Stored data entries:
+ + + + + + +

theorem withdrawStandingCall_eq (h : Halted s) : withdrawStandingCall s = s := by
  rcases h.disp with hd | hd <;> simp [withdrawStandingCall, hd]

theorem cancelInBay (e : CancelEffect) (h : Halted s) : Halted (Machine.cancelInBay e s) := by
  cases e with
  | none => exact h
  | callWithdrawn =>
    have hst : s.disp.st ≠ .called := by rcases h.disp with hd | hd <;> simp [hd]
    unfold Machine.cancelInBay
    dsimp only
    rw [if_neg hst]
    exact h.withdrawTin
  | tinCancelled =>
    have hst : (decide (s.disp.st = .fault) || decide (s.disp.st = .stopped)) = true := by
      rcases h.disp with hd | hd <;> simp [hd]
    unfold Machine.cancelInBay cancelTin markCancelled
    dsimp only
    rw [if_pos hst]
    exact clearFlag _ ((h.mapTin .dispense _).mapDisp_same rfl)

theorem lidRecheck_eq (h : Halted s) : lidRecheck s = s := by
  unfold lidRecheck
  split
  · rfl
  · rcases h.lid with hl | hl <;> simp only [hl]

theorem answerRequest (r : Int) (h : Halted s) : Halted (Machine.answerRequest r s) := by
  have hclosed : Halted ((Machine.closeRequest s).mapDisp fun d => { d with fresh := true }) :=
    h.closeRequest.mapDisp_same rfl
  unfold Machine.answerRequest
  rcases h.disp with hd | hd <;> simp only [hd] <;> exact hclosed

theorem produceReading (h : Halted s) : Halted (Machine.produceReading s) := by
  unfold Machine.produceReading trackZero
  rw [if_neg (by rcases h.disp with hd | hd <;> split <;> simp [hd, Machine.answerRequest])]
  split
  · exact answerRequest _ h
  · exact h

theorem offerSample (n : Int) (h : Halted s) : Halted (Machine.offerSample n s) := by
  unfold Machine.offerSample
  dsimp only
  repeat' split
  · exact h
  · exact produceReading h
  · exact h

theorem reportCrossing (above : Bool) (h : Halted s) : Halted (Machine.reportCrossing above s) := by
  have hstale : Halted (s.mapDisp fun d => { d with fresh := false }) := h.mapDisp_same rfl
  unfold Machine.reportCrossing
  dsimp only
  repeat' split
  · exact h
  · exact hstale
  · exact hstale.loseDisp

theorem takeSample (raw : Int) (h : Halted s) : Halted (Machine.takeSample raw s) := by
  unfold Machine.takeSample testThreshold
  dsimp only
  split
  · exact h
  · refine offerSample _ ?_
    split
    · exact h
    · exact reportCrossing _ h

theorem strokeFails (k : FaultKind) (h : Halted s) : Halted (Machine.strokeFails k s) := (h.mapTin .lid _).latch .lid k

theorem homeExpires (h : Halted s) : Halted (Machine.homeExpires s) := by
  have hgiven : Halted (Machine.giveUp .air (s.mapLid fun b => { b with home := none })) :=
    (h.mapLid h.lid rfl).giveUp .air
  unfold Machine.homeExpires
  dsimp only
  split
  · split
    · split
      · split
        · exact hgiven.latch _ _
        · exact hgiven.strokeFails _
      · exact hgiven.latch _ _
    · split
      · exact hgiven.latch _ _
      · split
        · exact hgiven.latch _ _
        · exact hgiven
  · exact h

theorem pressHomeSensed (h : Halted s) : Halted (Machine.pressHomeSensed s) := by
  have hst : s.lid.st ≠ .retract := by rcases h.lid with hl | hl <;> simp [hl]
  have hchecked : Halted (Machine.giveUp .air (s.mapLid fun b => { b with home := none, homeCheck := false })) :=
    (h.mapLid h.lid rfl).giveUp .air
  unfold Machine.pressHomeSensed
  rw [if_neg hst]
  dsimp only
  rw [if_pos hchecked.stopStands]
  split
  · exact hchecked
  · split
    · exact (h.mapLid h.lid rfl).giveUp .air
    · exact h

theorem clampExpires (h : Halted s) : Halted (Machine.clampExpires s) := by
  unfold Machine.clampExpires
  split
  · exact (h.mapShake_same rfl (.inl rfl) (.inr rfl)).latch _ _
  · exact h

theorem clampSensed_eq (closed : Bool) (h : Halted s) : clampSensed closed s = s := by
  unfold clampSensed
  rcases h.shake with hs | hs <;> simp [hs]

theorem measure (period : Nat) (h : Halted s) : Halted (Machine.measure period s) := by
  have hread : Halted (s.mapShake fun b => { b with lastSpeed := some period }) :=
    h.mapShake_same rfl (.inl rfl) (.inl rfl)
  unfold Machine.measure
  rcases h.shake with hs | hs <;> simp only [hs] <;> exact hread

theorem comeToRest (h : Halted s) : Halted (Machine.comeToRest s) := by
  have hoff : Halted (s.mapShake fun b => { b with drive := .off, turning := false }) :=
    h.mapShake_same rfl (.inr rfl) (.inl rfl)
  exact giveUp .power (s := blankTrigger _) hoff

+ + + + + + +

Action item:
Using the entries above, please restate each one word for word.

Answer to this problem:
theorem withdrawStandingCall_eq (h : Halted s) : withdrawStandingCall s = s := by
  rcases h.disp with hd | hd <;> simp [withdrawStandingCall, hd]

theorem cancelInBay (e : CancelEffect) (h : Halted s) : Halted (Machine.cancelInBay e s) := by
  cases e with
  | none => exact h
  | callWithdrawn =>
    have hst : s.disp.st ≠ .called := by rcases h.disp with hd | hd <;> simp [hd]
    unfold Machine.cancelInBay
    dsimp only
    rw [if_neg hst]
    exact h.withdrawTin
  | tinCancelled =>
    have hst : (decide (s.disp.st = .fault) || decide (s.disp.st = .stopped)) = true := by
      rcases h.disp with hd | hd <;> simp [hd]
    unfold Machine.cancelInBay cancelTin markCancelled
    dsimp only
    rw [if_pos hst]
    exact clearFlag _ ((h.mapTin .dispense _).mapDisp_same rfl)

theorem lidRecheck_eq (h : Halted s) : lidRecheck s = s := by
  unfold lidRecheck
  split
  · rfl
  · rcases h.lid with hl | hl <;> simp only [hl]

theorem answerRequest (r : Int) (h : Halted s) : Halted (Machine.answerRequest r s) := by
  have hclosed : Halted ((Machine.closeRequest s).mapDisp fun d => { d with fresh := true }) :=
    h.closeRequest.mapDisp_same rfl
  unfold Machine.answerRequest
  rcases h.disp with hd | hd <;> simp only [hd] <;> exact hclosed

theorem produceReading (h : Halted s) : Halted (Machine.produceReading s) := by
  unfold Machine.produceReading trackZero
  rw [if_neg (by rcases h.disp with hd | hd <;> split <;> simp [hd, Machine.answerRequest])]
  split
  · exact answerRequest _ h
  · exact h

theorem offerSample (n : Int) (h : Halted s) : Halted (Machine.offerSample n s) := by
  unfold Machine.offerSample
  dsimp only
  repeat' split
  · exact h
  · exact produceReading h
  · exact h

theorem reportCrossing (above : Bool) (h : Halted s) : Halted (Machine.reportCrossing above s) := by
  have hstale : Halted (s.mapDisp fun d => { d with fresh := false }) := h.mapDisp_same rfl
  unfold Machine.reportCrossing
  dsimp only
  repeat' split
  · exact h
  · exact hstale
  · exact hstale.loseDisp

theorem takeSample (raw : Int) (h : Halted s) : Halted (Machine.takeSample raw s) := by
  unfold Machine.takeSample testThreshold
  dsimp only
  split
  · exact h
  · refine offerSample _ ?_
    split
    · exact h
    · exact reportCrossing _ h

theorem strokeFails (k : FaultKind) (h : Halted s) : Halted (Machine.strokeFails k s) := (h.mapTin .lid _).latch .lid k

theorem homeExpires (h : Halted s) : Halted (Machine.homeExpires s) := by
  have hgiven : Halted (Machine.giveUp .air (s.mapLid fun b => { b with home := none })) :=
    (h.mapLid h.lid rfl).giveUp .air
  unfold Machine.homeExpires
  dsimp only
  split
  · split
    · split
      · split
        · exact hgiven.latch _ _
        · exact hgiven.strokeFails _
      · exact hgiven.latch _ _
    · split
      · exact hgiven.latch _ _
      · split
        · exact hgiven.latch _ _
        · exact hgiven
  · exact h

theorem pressHomeSensed (h : Halted s) : Halted (Machine.pressHomeSensed s) := by
  have hst : s.lid.st ≠ .retract := by rcases h.lid with hl | hl <;> simp [hl]
  have hchecked : Halted (Machine.giveUp .air (s.mapLid fun b => { b with home := none, homeCheck := false })) :=
    (h.mapLid h.lid rfl).giveUp .air
  unfold Machine.pressHomeSensed
  rw [if_neg hst]
  dsimp only
  rw [if_pos hchecked.stopStands]
  split
  · exact hchecked
  · split
    · exact (h.mapLid h.lid rfl).giveUp .air
    · exact h

theorem clampExpires (h : Halted s) : Halted (Machine.clampExpires s) := by
  unfold Machine.clampExpires
  split
  · exact (h.mapShake_same rfl (.inl rfl) (.inr rfl)).latch _ _
  · exact h

theorem clampSensed_eq (closed : Bool) (h : Halted s) : clampSensed closed s = s := by
  unfold clampSensed
  rcases h.shake with hs | hs <;> simp [hs]

theorem measure (period : Nat) (h : Halted s) : Halted (Machine.measure period s) := by
  have hread : Halted (s.mapShake fun b => { b with lastSpeed := some period }) :=
    h.mapShake_same rfl (.inl rfl) (.inl rfl)
  unfold Machine.measure
  rcases h.shake with hs | hs <;> simp only [hs] <;> exact hread

theorem comeToRest (h : Halted s) : Halted (Machine.comeToRest s) := by
  have hoff : Halted (s.mapShake fun b => { b with drive := .off, turning := false }) :=
    h.mapShake_same rfl (.inr rfl) (.inl rfl)
  exact giveUp .power (s := blankTrigger _) hoff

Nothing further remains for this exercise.